> [Directions for this task]: Copy each line of the entries that includes the word "hbmWord".

> [Raw data]:
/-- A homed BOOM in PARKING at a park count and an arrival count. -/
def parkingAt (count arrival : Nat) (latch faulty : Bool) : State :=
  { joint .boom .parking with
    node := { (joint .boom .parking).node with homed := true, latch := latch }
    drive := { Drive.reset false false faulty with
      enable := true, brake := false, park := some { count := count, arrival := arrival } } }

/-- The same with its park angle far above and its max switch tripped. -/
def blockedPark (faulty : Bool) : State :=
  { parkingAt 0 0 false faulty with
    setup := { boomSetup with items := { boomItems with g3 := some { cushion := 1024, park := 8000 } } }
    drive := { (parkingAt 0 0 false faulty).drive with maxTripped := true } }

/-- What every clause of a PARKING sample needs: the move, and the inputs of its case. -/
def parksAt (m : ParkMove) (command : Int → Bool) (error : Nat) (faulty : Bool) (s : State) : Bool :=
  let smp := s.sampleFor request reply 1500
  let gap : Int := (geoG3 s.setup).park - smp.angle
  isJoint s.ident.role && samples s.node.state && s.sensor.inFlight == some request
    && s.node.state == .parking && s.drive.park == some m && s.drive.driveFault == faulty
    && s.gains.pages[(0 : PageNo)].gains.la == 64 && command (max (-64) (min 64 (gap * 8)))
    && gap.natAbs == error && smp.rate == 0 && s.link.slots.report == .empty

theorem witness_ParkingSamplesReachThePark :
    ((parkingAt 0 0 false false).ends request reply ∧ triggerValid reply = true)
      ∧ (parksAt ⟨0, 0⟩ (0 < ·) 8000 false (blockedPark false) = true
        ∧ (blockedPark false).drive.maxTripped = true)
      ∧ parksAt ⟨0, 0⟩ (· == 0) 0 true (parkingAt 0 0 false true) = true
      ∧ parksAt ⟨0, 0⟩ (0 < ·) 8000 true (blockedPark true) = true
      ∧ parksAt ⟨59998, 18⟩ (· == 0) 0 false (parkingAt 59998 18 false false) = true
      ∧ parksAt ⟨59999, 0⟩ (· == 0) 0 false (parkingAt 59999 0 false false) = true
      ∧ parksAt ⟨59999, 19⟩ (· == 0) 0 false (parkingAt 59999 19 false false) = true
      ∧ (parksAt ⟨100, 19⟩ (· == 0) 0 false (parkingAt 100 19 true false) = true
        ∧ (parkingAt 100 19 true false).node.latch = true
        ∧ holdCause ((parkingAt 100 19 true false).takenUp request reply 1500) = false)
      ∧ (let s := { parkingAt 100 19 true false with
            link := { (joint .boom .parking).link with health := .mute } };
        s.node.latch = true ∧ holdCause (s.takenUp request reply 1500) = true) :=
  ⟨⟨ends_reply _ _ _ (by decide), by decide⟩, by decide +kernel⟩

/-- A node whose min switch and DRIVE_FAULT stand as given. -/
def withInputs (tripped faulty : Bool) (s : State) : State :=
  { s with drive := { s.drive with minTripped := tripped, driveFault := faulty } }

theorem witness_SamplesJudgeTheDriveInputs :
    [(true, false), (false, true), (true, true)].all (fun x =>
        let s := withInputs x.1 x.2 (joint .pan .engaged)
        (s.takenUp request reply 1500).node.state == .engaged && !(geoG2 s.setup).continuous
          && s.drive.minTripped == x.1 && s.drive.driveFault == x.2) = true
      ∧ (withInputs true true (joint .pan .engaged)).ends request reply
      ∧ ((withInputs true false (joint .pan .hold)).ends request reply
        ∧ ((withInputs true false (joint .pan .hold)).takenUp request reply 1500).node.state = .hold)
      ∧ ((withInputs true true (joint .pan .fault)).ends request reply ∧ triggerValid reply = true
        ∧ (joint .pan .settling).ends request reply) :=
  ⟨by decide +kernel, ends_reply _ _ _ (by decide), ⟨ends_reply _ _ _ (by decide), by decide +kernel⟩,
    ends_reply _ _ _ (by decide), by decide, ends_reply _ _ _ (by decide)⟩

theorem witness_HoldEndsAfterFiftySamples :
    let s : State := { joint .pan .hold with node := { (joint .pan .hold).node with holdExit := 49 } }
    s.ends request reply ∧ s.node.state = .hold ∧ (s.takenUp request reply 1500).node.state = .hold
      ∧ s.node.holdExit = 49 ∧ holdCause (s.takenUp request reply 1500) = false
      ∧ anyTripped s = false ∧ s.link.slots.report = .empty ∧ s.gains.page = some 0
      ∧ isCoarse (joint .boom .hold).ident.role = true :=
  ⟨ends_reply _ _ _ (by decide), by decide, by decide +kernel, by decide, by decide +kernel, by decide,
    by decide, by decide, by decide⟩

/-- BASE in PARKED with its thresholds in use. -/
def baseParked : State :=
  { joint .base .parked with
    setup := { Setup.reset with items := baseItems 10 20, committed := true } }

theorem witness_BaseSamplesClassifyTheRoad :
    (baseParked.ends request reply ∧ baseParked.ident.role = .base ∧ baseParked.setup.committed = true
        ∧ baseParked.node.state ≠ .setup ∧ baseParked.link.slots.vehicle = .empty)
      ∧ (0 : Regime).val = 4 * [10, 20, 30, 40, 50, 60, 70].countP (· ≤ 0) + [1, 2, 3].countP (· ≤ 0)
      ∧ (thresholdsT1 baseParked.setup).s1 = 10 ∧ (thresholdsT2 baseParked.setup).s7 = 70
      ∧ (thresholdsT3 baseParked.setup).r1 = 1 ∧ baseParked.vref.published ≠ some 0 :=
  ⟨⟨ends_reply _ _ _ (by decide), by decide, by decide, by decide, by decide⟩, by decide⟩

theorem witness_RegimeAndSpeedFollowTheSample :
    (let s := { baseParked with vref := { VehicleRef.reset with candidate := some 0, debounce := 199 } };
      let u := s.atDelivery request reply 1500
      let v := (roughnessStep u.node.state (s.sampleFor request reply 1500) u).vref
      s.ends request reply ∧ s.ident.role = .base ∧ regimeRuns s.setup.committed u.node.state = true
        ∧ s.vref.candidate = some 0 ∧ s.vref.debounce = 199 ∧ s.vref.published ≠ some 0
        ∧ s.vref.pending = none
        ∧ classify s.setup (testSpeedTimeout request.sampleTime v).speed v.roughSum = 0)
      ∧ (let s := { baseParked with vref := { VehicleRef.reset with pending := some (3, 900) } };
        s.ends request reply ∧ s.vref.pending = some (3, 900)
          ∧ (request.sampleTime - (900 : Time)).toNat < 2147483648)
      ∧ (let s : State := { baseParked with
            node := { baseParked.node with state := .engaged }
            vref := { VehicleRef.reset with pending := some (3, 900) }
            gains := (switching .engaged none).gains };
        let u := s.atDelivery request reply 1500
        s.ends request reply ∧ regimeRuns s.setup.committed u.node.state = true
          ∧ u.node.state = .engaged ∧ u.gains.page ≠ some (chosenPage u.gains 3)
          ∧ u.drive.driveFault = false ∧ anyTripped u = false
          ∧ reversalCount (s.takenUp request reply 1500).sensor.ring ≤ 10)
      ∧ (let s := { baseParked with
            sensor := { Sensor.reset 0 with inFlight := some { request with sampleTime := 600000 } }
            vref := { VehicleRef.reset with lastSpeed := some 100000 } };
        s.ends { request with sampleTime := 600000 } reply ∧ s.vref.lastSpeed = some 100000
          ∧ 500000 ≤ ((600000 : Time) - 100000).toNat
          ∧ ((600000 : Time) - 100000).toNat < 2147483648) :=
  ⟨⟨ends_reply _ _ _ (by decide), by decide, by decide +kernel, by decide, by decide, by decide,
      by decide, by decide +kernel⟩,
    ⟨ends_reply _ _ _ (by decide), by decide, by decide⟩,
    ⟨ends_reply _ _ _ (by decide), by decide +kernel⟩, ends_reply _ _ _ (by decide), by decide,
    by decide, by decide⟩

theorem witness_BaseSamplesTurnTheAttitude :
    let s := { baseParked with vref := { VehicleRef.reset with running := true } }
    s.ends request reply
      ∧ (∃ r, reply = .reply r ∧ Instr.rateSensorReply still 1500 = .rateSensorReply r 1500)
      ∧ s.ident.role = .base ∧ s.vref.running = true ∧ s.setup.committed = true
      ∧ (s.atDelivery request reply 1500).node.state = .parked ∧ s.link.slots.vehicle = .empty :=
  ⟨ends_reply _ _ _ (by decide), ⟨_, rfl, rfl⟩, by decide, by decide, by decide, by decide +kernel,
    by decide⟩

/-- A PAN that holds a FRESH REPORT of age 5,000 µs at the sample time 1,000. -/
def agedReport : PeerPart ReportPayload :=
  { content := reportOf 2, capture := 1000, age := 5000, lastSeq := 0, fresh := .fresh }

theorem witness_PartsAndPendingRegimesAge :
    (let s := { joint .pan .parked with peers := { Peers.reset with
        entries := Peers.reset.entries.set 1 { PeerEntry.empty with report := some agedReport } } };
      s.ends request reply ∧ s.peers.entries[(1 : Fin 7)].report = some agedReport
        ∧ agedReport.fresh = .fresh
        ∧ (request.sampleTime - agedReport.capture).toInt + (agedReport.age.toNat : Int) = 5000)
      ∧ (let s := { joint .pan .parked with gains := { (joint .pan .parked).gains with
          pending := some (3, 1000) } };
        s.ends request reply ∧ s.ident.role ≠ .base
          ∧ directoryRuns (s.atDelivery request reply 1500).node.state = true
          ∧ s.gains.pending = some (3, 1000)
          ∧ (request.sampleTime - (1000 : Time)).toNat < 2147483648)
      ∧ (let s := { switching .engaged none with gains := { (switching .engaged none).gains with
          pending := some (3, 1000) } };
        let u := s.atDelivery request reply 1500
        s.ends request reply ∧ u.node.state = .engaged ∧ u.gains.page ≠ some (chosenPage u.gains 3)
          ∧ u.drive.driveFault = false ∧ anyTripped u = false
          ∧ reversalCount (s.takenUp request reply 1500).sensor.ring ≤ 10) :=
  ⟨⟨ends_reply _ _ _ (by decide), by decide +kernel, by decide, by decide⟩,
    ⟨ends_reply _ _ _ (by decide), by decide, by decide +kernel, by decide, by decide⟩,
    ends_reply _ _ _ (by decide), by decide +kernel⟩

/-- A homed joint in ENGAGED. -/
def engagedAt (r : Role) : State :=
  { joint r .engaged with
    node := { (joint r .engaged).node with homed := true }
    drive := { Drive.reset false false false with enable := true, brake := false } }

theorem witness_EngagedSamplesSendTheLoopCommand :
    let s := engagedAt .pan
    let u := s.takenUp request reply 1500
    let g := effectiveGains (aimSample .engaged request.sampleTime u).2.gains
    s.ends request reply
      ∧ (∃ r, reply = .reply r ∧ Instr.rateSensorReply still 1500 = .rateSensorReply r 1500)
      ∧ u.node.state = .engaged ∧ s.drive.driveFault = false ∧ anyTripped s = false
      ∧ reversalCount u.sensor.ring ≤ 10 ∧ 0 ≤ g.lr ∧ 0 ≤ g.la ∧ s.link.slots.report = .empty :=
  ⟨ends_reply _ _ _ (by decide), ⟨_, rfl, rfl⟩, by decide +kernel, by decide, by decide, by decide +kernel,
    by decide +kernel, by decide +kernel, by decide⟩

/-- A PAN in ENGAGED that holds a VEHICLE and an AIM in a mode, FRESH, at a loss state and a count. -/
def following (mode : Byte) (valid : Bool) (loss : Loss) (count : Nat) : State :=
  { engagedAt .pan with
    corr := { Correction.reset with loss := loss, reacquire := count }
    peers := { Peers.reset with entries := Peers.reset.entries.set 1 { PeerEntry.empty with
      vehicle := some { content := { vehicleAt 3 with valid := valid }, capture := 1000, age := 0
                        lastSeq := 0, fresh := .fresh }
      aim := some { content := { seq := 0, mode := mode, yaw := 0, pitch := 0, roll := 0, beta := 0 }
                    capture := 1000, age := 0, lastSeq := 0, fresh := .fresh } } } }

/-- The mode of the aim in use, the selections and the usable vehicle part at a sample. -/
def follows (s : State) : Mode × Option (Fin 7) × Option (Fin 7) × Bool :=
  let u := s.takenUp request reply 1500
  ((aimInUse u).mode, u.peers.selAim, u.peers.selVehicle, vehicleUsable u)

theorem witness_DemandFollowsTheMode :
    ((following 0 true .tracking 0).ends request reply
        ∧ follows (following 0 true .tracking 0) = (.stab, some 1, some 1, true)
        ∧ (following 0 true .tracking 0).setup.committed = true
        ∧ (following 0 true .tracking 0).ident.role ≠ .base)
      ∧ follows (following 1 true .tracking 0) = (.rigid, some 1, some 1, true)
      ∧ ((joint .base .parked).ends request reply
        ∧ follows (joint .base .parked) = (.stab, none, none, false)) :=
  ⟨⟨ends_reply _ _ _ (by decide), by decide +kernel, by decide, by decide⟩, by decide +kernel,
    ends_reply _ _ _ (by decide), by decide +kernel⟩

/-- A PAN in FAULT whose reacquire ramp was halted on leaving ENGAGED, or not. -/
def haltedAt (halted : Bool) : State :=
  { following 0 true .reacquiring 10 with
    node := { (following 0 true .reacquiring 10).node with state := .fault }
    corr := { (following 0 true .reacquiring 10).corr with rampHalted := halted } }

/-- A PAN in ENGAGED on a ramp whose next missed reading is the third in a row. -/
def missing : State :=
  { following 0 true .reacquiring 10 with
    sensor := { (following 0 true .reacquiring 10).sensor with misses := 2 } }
==
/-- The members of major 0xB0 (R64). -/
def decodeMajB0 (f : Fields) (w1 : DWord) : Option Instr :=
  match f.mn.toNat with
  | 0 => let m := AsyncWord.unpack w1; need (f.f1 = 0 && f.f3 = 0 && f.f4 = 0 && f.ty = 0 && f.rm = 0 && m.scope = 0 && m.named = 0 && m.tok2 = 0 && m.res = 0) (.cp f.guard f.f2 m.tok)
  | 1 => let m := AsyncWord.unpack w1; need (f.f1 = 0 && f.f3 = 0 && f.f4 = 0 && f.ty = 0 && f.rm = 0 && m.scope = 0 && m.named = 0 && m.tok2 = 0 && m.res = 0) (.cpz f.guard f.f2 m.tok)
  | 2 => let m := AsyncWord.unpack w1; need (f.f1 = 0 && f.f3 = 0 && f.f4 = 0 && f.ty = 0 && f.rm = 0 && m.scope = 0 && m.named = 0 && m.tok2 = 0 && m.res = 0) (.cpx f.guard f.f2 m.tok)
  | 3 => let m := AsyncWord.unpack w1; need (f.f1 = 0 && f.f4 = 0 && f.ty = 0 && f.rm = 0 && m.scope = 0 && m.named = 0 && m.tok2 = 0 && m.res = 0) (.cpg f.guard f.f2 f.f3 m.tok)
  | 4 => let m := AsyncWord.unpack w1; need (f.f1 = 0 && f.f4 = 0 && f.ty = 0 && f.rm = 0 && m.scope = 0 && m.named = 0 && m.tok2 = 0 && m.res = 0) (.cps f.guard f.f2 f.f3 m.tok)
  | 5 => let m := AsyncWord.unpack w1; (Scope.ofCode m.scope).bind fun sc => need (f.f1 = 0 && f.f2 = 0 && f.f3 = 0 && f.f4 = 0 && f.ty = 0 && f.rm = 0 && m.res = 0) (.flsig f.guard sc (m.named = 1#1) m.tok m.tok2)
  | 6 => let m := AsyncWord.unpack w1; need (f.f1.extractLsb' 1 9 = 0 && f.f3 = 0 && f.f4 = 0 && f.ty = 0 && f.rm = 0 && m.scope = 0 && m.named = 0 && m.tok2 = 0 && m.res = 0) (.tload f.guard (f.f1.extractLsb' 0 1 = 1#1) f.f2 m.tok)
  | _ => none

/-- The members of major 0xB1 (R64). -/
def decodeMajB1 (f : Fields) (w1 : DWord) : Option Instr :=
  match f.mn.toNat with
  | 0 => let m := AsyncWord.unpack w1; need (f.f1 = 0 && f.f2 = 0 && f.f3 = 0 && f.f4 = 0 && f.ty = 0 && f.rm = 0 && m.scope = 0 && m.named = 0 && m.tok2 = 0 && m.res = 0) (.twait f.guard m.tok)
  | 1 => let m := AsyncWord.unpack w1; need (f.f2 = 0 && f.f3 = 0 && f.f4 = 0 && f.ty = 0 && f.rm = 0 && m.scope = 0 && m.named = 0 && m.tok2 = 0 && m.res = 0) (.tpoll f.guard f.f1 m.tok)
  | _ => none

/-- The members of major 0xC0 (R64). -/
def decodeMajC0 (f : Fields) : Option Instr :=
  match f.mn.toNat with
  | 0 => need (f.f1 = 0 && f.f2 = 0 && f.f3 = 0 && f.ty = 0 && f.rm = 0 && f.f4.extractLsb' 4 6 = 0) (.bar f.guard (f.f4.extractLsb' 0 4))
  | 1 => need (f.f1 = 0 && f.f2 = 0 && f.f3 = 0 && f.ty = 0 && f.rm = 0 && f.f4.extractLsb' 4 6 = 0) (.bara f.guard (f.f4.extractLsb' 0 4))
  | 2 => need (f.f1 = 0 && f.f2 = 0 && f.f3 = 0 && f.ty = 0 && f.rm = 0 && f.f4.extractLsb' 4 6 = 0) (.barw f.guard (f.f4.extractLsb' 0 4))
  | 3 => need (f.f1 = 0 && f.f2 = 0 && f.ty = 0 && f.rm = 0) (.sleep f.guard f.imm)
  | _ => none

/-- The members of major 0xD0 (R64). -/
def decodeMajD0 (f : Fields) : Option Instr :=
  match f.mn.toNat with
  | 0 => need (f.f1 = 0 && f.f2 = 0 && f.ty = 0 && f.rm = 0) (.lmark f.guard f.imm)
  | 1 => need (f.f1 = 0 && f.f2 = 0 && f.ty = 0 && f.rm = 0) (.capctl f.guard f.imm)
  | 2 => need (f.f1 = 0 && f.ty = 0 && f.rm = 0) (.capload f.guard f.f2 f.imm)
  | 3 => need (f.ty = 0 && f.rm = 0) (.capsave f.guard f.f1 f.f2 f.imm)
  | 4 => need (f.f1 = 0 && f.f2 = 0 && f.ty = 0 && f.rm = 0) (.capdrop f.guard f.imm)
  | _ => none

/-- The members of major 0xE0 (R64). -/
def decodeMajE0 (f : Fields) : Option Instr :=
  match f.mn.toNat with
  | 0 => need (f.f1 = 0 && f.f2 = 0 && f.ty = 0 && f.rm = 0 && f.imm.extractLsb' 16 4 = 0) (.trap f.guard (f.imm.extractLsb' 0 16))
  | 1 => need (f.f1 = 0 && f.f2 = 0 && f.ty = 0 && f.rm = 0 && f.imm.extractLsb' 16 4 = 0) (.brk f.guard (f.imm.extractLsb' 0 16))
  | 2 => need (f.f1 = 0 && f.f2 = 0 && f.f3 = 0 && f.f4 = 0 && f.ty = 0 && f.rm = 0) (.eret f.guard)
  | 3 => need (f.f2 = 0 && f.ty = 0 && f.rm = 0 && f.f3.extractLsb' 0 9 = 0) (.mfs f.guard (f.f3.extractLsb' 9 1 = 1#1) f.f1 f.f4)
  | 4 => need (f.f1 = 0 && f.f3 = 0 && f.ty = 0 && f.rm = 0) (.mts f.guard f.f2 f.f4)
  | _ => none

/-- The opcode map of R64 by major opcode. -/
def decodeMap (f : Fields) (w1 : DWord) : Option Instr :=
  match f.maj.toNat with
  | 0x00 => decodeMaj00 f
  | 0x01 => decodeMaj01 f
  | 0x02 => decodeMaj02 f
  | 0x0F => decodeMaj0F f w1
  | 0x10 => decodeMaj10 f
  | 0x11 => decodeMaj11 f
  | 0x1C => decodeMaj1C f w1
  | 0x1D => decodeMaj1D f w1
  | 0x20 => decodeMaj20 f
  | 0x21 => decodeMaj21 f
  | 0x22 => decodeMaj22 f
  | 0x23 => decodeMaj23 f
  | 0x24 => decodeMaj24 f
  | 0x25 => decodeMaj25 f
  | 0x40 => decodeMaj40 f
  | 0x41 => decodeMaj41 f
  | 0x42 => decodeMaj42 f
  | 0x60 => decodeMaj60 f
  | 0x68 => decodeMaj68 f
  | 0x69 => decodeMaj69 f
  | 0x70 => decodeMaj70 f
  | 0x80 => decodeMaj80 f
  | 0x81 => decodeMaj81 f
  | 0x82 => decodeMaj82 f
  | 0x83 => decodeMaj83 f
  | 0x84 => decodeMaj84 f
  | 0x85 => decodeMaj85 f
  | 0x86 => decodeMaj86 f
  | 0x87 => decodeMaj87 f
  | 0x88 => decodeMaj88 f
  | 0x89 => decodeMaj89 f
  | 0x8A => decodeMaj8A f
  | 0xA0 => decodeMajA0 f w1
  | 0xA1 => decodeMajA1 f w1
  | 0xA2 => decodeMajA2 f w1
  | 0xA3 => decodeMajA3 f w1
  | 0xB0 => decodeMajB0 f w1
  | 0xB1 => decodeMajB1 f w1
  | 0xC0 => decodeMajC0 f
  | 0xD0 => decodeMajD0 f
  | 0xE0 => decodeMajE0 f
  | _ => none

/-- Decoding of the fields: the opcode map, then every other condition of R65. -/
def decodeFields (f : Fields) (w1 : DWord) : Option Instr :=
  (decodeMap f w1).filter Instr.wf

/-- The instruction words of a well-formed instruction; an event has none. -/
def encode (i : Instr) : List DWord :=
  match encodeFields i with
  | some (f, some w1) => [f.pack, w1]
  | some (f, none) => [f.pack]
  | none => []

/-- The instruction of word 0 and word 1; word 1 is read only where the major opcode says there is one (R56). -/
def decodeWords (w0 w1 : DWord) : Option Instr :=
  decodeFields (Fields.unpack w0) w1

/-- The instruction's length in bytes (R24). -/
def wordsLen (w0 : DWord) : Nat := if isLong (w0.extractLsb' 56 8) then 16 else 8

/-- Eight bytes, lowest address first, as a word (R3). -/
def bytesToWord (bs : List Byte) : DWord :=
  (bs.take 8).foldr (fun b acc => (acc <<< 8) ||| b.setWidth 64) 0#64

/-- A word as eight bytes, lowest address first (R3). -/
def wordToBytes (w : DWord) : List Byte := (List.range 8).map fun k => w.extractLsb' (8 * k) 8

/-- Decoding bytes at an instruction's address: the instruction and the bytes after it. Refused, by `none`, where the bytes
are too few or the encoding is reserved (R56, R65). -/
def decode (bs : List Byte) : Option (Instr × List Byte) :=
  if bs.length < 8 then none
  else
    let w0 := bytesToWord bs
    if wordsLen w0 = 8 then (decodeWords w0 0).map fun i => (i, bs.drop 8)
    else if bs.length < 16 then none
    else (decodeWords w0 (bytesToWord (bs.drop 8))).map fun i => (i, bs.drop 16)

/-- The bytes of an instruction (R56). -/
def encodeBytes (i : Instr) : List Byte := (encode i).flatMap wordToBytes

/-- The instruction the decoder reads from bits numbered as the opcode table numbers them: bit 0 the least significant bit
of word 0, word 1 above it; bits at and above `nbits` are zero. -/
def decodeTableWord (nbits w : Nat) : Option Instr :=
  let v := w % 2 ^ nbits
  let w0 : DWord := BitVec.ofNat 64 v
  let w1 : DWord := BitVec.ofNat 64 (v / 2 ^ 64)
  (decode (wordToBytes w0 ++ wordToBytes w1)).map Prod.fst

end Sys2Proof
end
...
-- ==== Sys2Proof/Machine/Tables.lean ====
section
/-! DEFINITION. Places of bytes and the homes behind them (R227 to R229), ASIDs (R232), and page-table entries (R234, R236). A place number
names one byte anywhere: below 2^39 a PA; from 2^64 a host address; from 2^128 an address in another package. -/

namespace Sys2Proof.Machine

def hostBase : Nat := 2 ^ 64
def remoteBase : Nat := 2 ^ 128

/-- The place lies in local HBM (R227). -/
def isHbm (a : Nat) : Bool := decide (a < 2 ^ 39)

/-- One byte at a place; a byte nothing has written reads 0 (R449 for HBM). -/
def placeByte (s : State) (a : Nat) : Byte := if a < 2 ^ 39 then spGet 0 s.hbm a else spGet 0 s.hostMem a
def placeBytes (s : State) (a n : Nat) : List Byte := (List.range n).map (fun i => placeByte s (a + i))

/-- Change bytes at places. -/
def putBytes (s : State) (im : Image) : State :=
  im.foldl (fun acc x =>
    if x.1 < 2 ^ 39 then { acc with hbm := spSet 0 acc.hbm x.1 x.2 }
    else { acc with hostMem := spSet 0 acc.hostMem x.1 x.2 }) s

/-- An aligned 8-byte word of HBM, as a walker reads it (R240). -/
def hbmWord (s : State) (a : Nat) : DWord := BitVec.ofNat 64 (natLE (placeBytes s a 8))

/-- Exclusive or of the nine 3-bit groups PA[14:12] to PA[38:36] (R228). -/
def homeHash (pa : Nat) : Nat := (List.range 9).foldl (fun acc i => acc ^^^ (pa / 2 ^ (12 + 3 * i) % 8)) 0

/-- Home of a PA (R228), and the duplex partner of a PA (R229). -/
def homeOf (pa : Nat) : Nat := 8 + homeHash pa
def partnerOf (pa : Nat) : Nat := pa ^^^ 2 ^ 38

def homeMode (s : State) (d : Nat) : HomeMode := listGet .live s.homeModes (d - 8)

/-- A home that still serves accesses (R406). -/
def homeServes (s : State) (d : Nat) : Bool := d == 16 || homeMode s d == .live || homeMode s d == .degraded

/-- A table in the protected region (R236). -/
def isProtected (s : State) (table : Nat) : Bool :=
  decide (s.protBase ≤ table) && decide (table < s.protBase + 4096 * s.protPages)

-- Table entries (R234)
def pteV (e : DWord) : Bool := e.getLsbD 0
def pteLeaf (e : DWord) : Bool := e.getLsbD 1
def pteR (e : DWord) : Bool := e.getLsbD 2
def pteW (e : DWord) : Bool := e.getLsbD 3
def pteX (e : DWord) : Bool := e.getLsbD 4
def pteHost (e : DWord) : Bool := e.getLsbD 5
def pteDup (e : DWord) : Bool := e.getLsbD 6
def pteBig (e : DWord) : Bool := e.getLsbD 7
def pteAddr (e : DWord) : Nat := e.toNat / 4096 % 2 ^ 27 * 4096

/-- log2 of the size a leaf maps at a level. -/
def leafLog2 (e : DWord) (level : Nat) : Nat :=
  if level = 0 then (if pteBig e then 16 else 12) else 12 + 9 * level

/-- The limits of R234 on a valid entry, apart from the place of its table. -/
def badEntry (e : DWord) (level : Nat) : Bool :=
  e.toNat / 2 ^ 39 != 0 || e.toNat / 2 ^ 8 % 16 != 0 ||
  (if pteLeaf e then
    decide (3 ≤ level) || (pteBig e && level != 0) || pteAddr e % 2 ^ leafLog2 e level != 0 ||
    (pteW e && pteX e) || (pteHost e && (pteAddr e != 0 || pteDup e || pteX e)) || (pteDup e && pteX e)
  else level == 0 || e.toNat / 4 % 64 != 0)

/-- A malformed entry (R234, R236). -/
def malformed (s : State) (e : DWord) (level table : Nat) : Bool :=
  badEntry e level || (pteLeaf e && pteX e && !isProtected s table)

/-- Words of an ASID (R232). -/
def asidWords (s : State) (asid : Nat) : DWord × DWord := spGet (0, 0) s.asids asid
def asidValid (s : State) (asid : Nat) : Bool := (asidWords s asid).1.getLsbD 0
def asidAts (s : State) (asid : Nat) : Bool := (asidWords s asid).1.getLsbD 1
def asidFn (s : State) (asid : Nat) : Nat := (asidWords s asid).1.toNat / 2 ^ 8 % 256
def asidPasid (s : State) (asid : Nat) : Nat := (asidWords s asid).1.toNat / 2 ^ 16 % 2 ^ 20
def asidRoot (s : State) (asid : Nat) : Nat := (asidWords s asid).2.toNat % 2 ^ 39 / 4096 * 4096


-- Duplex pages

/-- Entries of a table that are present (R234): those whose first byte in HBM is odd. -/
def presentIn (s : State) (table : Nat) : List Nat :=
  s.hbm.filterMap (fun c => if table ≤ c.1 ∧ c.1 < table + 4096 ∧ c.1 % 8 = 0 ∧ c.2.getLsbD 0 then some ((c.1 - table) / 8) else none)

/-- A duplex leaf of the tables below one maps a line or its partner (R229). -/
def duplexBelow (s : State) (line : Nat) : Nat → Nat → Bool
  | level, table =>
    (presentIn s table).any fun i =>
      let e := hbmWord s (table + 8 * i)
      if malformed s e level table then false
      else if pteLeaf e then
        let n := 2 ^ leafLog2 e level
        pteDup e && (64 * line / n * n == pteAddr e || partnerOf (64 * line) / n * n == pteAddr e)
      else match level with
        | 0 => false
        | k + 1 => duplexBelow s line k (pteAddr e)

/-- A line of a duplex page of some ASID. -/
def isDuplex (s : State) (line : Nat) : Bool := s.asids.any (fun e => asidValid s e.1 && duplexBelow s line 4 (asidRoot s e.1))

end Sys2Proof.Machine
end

> [Task solution]:
def hbmWord (s : State) (a : Nat) : DWord := BitVec.ofNat 64 (natLE (placeBytes s a 8))
      let e := hbmWord s (table + 8 * i)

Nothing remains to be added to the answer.